Dataset extract Start Marker
-- ==== Sys2Proof/Machine/Refs.lean ====
section
/-!
DEFINITION. References, refresh and regions (chapter 5): the reference structure of a picture (R100 to R107), the refresh
schedule and sweeps (R108 to R114), and the QP of a quantisation group (R116).
-/
namespace Sys2Proof.Machine

/-! ## Sweeps -/

/-- First and end column of the refresh CTUs of sweep picture `j` of `g` with `c` CTUs per row (R110). -/
def refreshCols (c g j : Nat) : Nat × Nat := (j * c / g, (j + 1) * c / g)

/-- The refresh columns of a picture: those of its sweep position, none outside a sweep (R110). -/
def Pic.refreshSpan (p : Pic) (c : Nat) : Nat × Nat :=
  match p.sweepPos with
  | some (j, g) => refreshCols c g j
  | none => (0, 0)

/-- Last picture of a sweep. -/
def Sweep.last (w : Sweep) : Nat := w.first + w.g - 1

/-- The picture lies in the sweep. -/
def Sweep.covers (w : Sweep) (n : Nat) : Bool := decide (w.first ≤ n) && decide (n < w.first + w.g)

/-! ## Reference structure -/

/-- Slots of the scene-anchor rule: the highest-numbered ones (R103). -/
def anchorSlotList (r : DefRefs) : List Nat := rangeFrom (r.ltSlots - r.anchorSlots) r.anchorSlots

/-- The anchor slot a cut takes (R107, item 3): empty before filled, then least recently filled, then lowest. -/
def pickAnchorSlot (d : DefRefs) (f : RefState) : Option Nat :=
  let key (s : Nat) : Nat := if thas f.lt s then 1 + tgetD f.filled s 0 else 0
  (anchorSlotList d).foldl (fun (a : Option Nat) s =>
    match a with
    | none => some s
    | some b => if key s < key b then some s else some b) none

/-- Pending marks that an IDR at picture `n` cancels (R106). -/
def marksCancelledBy (marks : Tab Nat) (n : Nat) : Tab Nat := tfilter marks fun _ m => m + 1 == n || m + 2 == n

/-- The effect of an IDR picture `n` on the references (R105, R106, R109). -/
def RefState.idr (f : RefState) (n : Nat) : RefState :=
  { f with
    st := [], lt := []
    marks := tfilter f.marks fun _ m => !(m + 1 == n || m + 2 == n)
    anchors := tfilter f.anchors fun m _ => !(m + 1 == n || m + 2 == n)
    releases := tfilter f.releases fun _ q => decide (n < q)
    lastIdr := n }

/-- What the reference structure of a picture did, for the counts of R118. -/
structure RefNews where
  cancelled : Nat := 0
  anchors   : Nat := 0
  released  : Bool := false
deriving DecidableEq, Repr

/-- Puts picture `m` in slot `k`, releasing what the slot held (R103). -/
def RefState.convert (f : RefState) (k m n : Nat) : RefState :=
  { f with lt := tset f.lt k m, st := f.st.filter (· != m), filled := tset f.filled k n }

/-- The reference structure of picture `n` that is not an IDR (R101, R103, R105, R107): accepted releases, then the
recovery-point release of a sweep of the host or the schedule, then conversions of marks and anchors due at `n`.
`isRepeat m` says that picture `m` was a repeat picture. -/
def RefState.form (f : RefState) (n : Nat) (isRepeat : Nat → Bool) : RefState × RefNews :=
  let due := tfilter f.releases fun _ q => decide (q ≤ n)
  let f := { f with lt := tfilter f.lt fun k _ => !(thas due k), releases := tfilter f.releases fun _ q => decide (n < q) }
  let rp : Option Nat :=
    match f.sweep with
    | some w => if w.last == n && w.kind != .rejoin then some w.first else none
    | none => none
  let dropped := match rp with
    | some first => f.lt.any fun e => decide (e.2 < first)
    | none => false
  let f := match rp with
    | some first => { f with lt := tfilter f.lt fun _ m => decide (first ≤ m) }
    | none => f
  let marks := tfilter f.marks fun _ m => m + 2 == n
  let replaced := marks.any fun e => thas f.lt e.1
  let f := marks.foldl (fun g e => g.convert e.1 e.2 n) { f with marks := tfilter f.marks fun _ m => m + 2 != n }
  let anchors := tfilter f.anchors fun m _ => m + 2 == n
  let f := { f with anchors := tfilter f.anchors fun m _ => m + 2 != n }
  let taken := anchors.filter fun e => !(isRepeat e.1) && !(marks.any fun k => k.2 == e.1)
  let replacedA := taken.any fun e => thas f.lt e.2
  let f := taken.foldl (fun g e => g.convert e.2 e.1 n) f
  (f, { anchors := taken.length, released := dropped || replaced || replacedA })

/-- The reference lists of a picture (R101): the short-term set, most recent first, then the long-term references in ascending
slot number. -/
def RefState.lists (f : RefState) (stRefs : Nat) : List Nat := f.st.take stRefs ++ tvals f.lt

/-! ## Refresh schedule (R108) -/

/-- What a boundary finds due. -/
inductive Refresh where
  | none
  | idr
  | sweep (k : SweepKind) (g : Nat)
deriving DecidableEq, Repr

/-- A rejoin refresh is in progress at picture `n`. -/
def RefState.inRejoin (f : RefState) (n : Nat) : Bool :=
  match f.sweep with
  | some w => w.kind == .rejoin && w.covers n
  | none => false

/-- A sweep of any kind is in progress at picture `n`. -/
def RefState.inSweep (f : RefState) (n : Nat) : Bool :=
  match f.sweep with
  | some w => w.covers n
  | none => false

/-- The refresh due at picture `n` (R108, R112, R114). `field` says that a refresh may begin on it (not a bottom field);
`changed` says that the interval in force changed at this boundary. -/
def RefState.due (f : RefState) (mode g rejoinG n : Nat) (field changed : Bool) : Refresh :=
  if f.rejoinAt == some n then .sweep .rejoin rejoinG
  else
    match f.restart with
    | some .rejoin => if field then .sweep .rejoin rejoinG else .none
    | some k => if field then .sweep k g else .none
    | none =>
      if f.inRejoin n || !field then .none
      else
        let req := f.requests.any fun q => decide (q ≤ n)
        let per := mode != 0 && !changed && decide (f.anchor + f.interval ≤ n)
        if req then (if mode == 2 then .sweep .requested g else .idr)
        else if per then (if mode == 2 then .sweep .periodic g else .idr)
        else .none

/-- The schedule after a refresh has begun at picture `n`. -/
def RefState.began (f : RefState) (r : Refresh) (n : Nat) : RefState :=
  match r with
  | .none => f
  | .idr => { f with requests := f.requests.filter fun q => decide (n < q), restart := none, anchor := n, sweep := none }
  | .sweep .rejoin g => { f with rejoinAt := none, restart := none, sweep := some ⟨n, g, .rejoin, false⟩ }
  | .sweep k g =>
    { f with
      requests := f.requests.filter fun q => decide (n < q)
      restart := none, anchor := n, sweep := some ⟨n, g, k, false⟩ }

/-- The sweep position of picture `n`. -/
def RefState.pos (f : RefState) (n : Nat) : Option (Nat × Nat) :=
  match f.sweep with
  | some w => if w.covers n then some (n - w.first, w.g) else none
  | none => none

/-- A sweep whose last picture lies before `n` closes: its result is known once that picture has been coded (R112). -/
def RefState.close (f : RefState) (n : Nat) : RefState :=
  match f.sweep with
  | some w => if w.first + w.g ≤ n then { f with sweep := none, closing := some w } else f
  | none => f

/-- The counts of an abandoned sweep (R112). -/
def State.sweepFailCount (s : State) (c : Nat) : State :=
  (s.bump (Reg.REF_SWEEPS_FAILED c)).sticky (Reg.REF_STATUS c) 0x400

/-- The job of a row has ended (R85): encoded, abandoned at its deadline or never encoded. -/
def Row.jobOver (r : Row) : Bool := r.job == .ended || r.job == .abandoned

/-- Picture `n` has been coded: the job of every row is over. -/
def Chan.coded (ch : Chan) (n : Nat) : Bool :=
  match ch.pic? n with
  | some p => (List.range ch.cfg.main.rows).all fun r => (p.row r).jobOver
  | none => true

/-- The sweep that covers picture `n` and is not complete: the one in progress, or the one whose last picture is still in coding. -/
def RefState.sweepOf (f : RefState) (n : Nat) : Option Sweep :=
  match f.sweep with
  | some w => if w.covers n then some w else f.closing.filter (·.covers n)
  | none => f.closing.filter (·.covers n)

/-- A sweep is abandoned once picture `n` has been coded (R112): it counts, and a new one begins at the next picture. DESIGN CHOICE (log
entry 87): the next picture is the first whose DU 0 has not been planned; a picture already in coding keeps the columns it has. -/
def State.sweepAbandon (s : State) (c n : Nat) (w : Sweep) : State :=
  let s := s.sweepFailCount c
  let s := s.updChan c fun ch => { ch with refs := { ch.refs with sweep := none, closing := none, restart := some w.kind } }
  let s := if w.kind == .rejoin then s.sticky (Reg.GRP_CHN_STATUS c) 0x20000 else s
  s.onChan c fun ch s =>
    match ch.pic? (n + 1) with
    | some p =>
      if p.planned || (ch.cfg.main.format.interlaced && p.num % 2 == 1) then s
      else
        let g := if w.kind == .rejoin then ch.cfg.refs.rejoinG else ch.active.sweepG
        s.updChan c fun ch =>
          let f := ch.refs.began (.sweep w.kind g) (n + 1)
          ({ ch with refs := f } : Chan).updPic (n + 1) fun (p : Pic) =>
            { p with
              sweepPos := some (0, g), clean := (refreshCols ch.cfg.main.ctus g 0).2, rejoin := w.kind == .rejoin
              kind := if w.kind == .rejoin || p.kind == .idr then p.kind else .recovery }
    | none => s

/-- A refresh CTU of picture `n` was not refreshed: its sweep has failed, and is abandoned at the end of the picture (R112). -/
def State.sweepMissed (s : State) (c n : Nat) : State :=
  s.onChan c fun ch s =>
    match ch.refs.sweepOf n with
    | none => s
    | some w =>
      if ch.coded n then s.sweepAbandon c n w
      else
        let fail (v : Sweep) : Sweep := if v.covers n then { v with failed := true } else v
        s.updChan c fun ch => { ch with refs := { ch.refs with sweep := ch.refs.sweep.map fail, closing := ch.refs.closing.map fail } }

/-- The job of a row of picture `n` is over: with the last one, a sweep that has failed is abandoned (R112). -/
def State.sweepEnd (s : State) (c n : Nat) : State :=
  s.onChan c fun ch s =>
    match ch.refs.sweepOf n with
    | some w => if w.failed && ch.coded n then s.sweepAbandon c n w else s
    | none => s

/-- The last picture of a sweep has been coded with every refresh CTU intra: the sweep is complete (R112). -/
def State.sweepDone (s : State) (c n : Nat) : State :=
  s.onChan c fun ch s =>
    let fin (s : State) : State := (s.bump (Reg.REF_SWEEPS_DONE c)).sticky (Reg.REF_STATUS c) 0x200
    match ch.refs.closing with
    | some w =>
      if w.last == n && !w.failed then fin (s.updChan c fun ch => { ch with refs := { ch.refs with closing := none } }) else s
    | none =>
      match ch.refs.sweep with
      | some w =>
        if w.last == n && !w.failed then fin (s.updChan c fun ch => { ch with refs := { ch.refs with sweep := none } }) else s
      | none => s

/-! ## Regions of interest (R115 to R117) -/

/-- A rectangle covers some sample of the 32 × 32 group at luma position (x, y). -/
def rectHits (x0 y0 : Int) (w h : Nat) (x y : Int) : Bool :=
  decide (x0 < x + 32) && decide (x < x0 + w) && decide (y0 < y + 32) && decide (y < y0 + h)

/-- Reef columns of Table 4-4: outside regions, regions with an offset, quality-floor regions. -/
def reefTable : Nat → Int × Int × Int
  | 0 => (0, 0, 0)
  | 1 => (2, 0, 0)
  | 2 => (4, 0, 0)
  | 3 => (6, 2, 0)
  | 4 => (9, 4, 3)
  | _ => (12, 6, 6)

/-- Highest QP of a codec (R76). -/
def qpTop (codec : Nat) : Int := if codec = 0 then 51 else 63

/-- The protected layer is in force at picture `n` (R117, R148, R149). -/
def Protected.inForce (p : Protected) (n : Nat) : Bool :=
  !p.dropped &&
    (match p.from_ with | some f => decide (f ≤ n) | none => false) &&
    (match p.remove with | some (some r, _) => decide (n < r) | _ => true)

/-- The protected-layer region is in force at picture `n` (R117): from the first picture on which the layer is composed; `composes` says
that picture `n` is composed. -/
def Protected.region (p : Protected) (n : Nat) (composes : Bool) : Bool :=
  p.inForce n && (composes || (match p.shown with | some k => decide (k ≤ n) | none => false))

/-- The lines of a picture that a rectangle's frame lines cover: first line and number (R115, R117, R134); a field has every second frame
line, from the first in a top field. -/
def fieldLines (interlaced : Bool) (odd y0 : Int) (h : Nat) : Int × Nat :=
  if interlaced then
    let a := -(fdiv (-(y0 - odd)) 2)
    let b := fdiv (y0 + h - 1 - odd) 2
    (a, (b - a + 1).toNat)
  else (y0, h)

/-- The QP of the quantisation group at luma position (x, y) in a DU of picture `n` that is neither guarded nor latched
(R116). -/
def Chan.groupQp (ch : Chan) (n : Nat) (p : Pic) (rowQp : Int) (level : Nat) (x y : Nat) : Int :=
  let regs := (tvals p.cfg.rois).filter fun g => rectHits g.x0 g.y0 g.width g.height x y
  let off := regs.find? (·.kind == 0)
  let t := reefTable level
  let q := rowQp + (match off with | some g => g.value | none => 0)
  let q := q + (match off with | some _ => t.2.1 | none => t.1)
  let floors := (regs.filter (·.kind == 1)).map (·.value)
  let q := match floors with
    | [] => q
    | a :: r => min q (r.foldl min a + t.2.2)
  let q := match p.prot with
    | some l =>
      let v := fieldLines ch.cfg.main.format.interlaced ((ch.index n % 2 : Nat) : Int) l.y0 l.height
      if l.region n (!p.isRepeat) && rectHits l.x0 v.1 l.width v.2 x y then min q p.cfg.protectedFloor else q
    | none => q
  min (max q (-6 * ((ch.cfg.main.codedDepth : Int) - 8))) (qpTop ch.cfg.main.codec)

end Sys2Proof.Machine
end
Dataset extract End Marker
Description of the task: Lines of the data above that include the string "layer" must each be copied.

Written answer:
/-- The protected layer is in force at picture `n` (R117, R148, R149). -/
/-- The protected-layer region is in force at picture `n` (R117): from the first picture on which the layer is composed; `composes` says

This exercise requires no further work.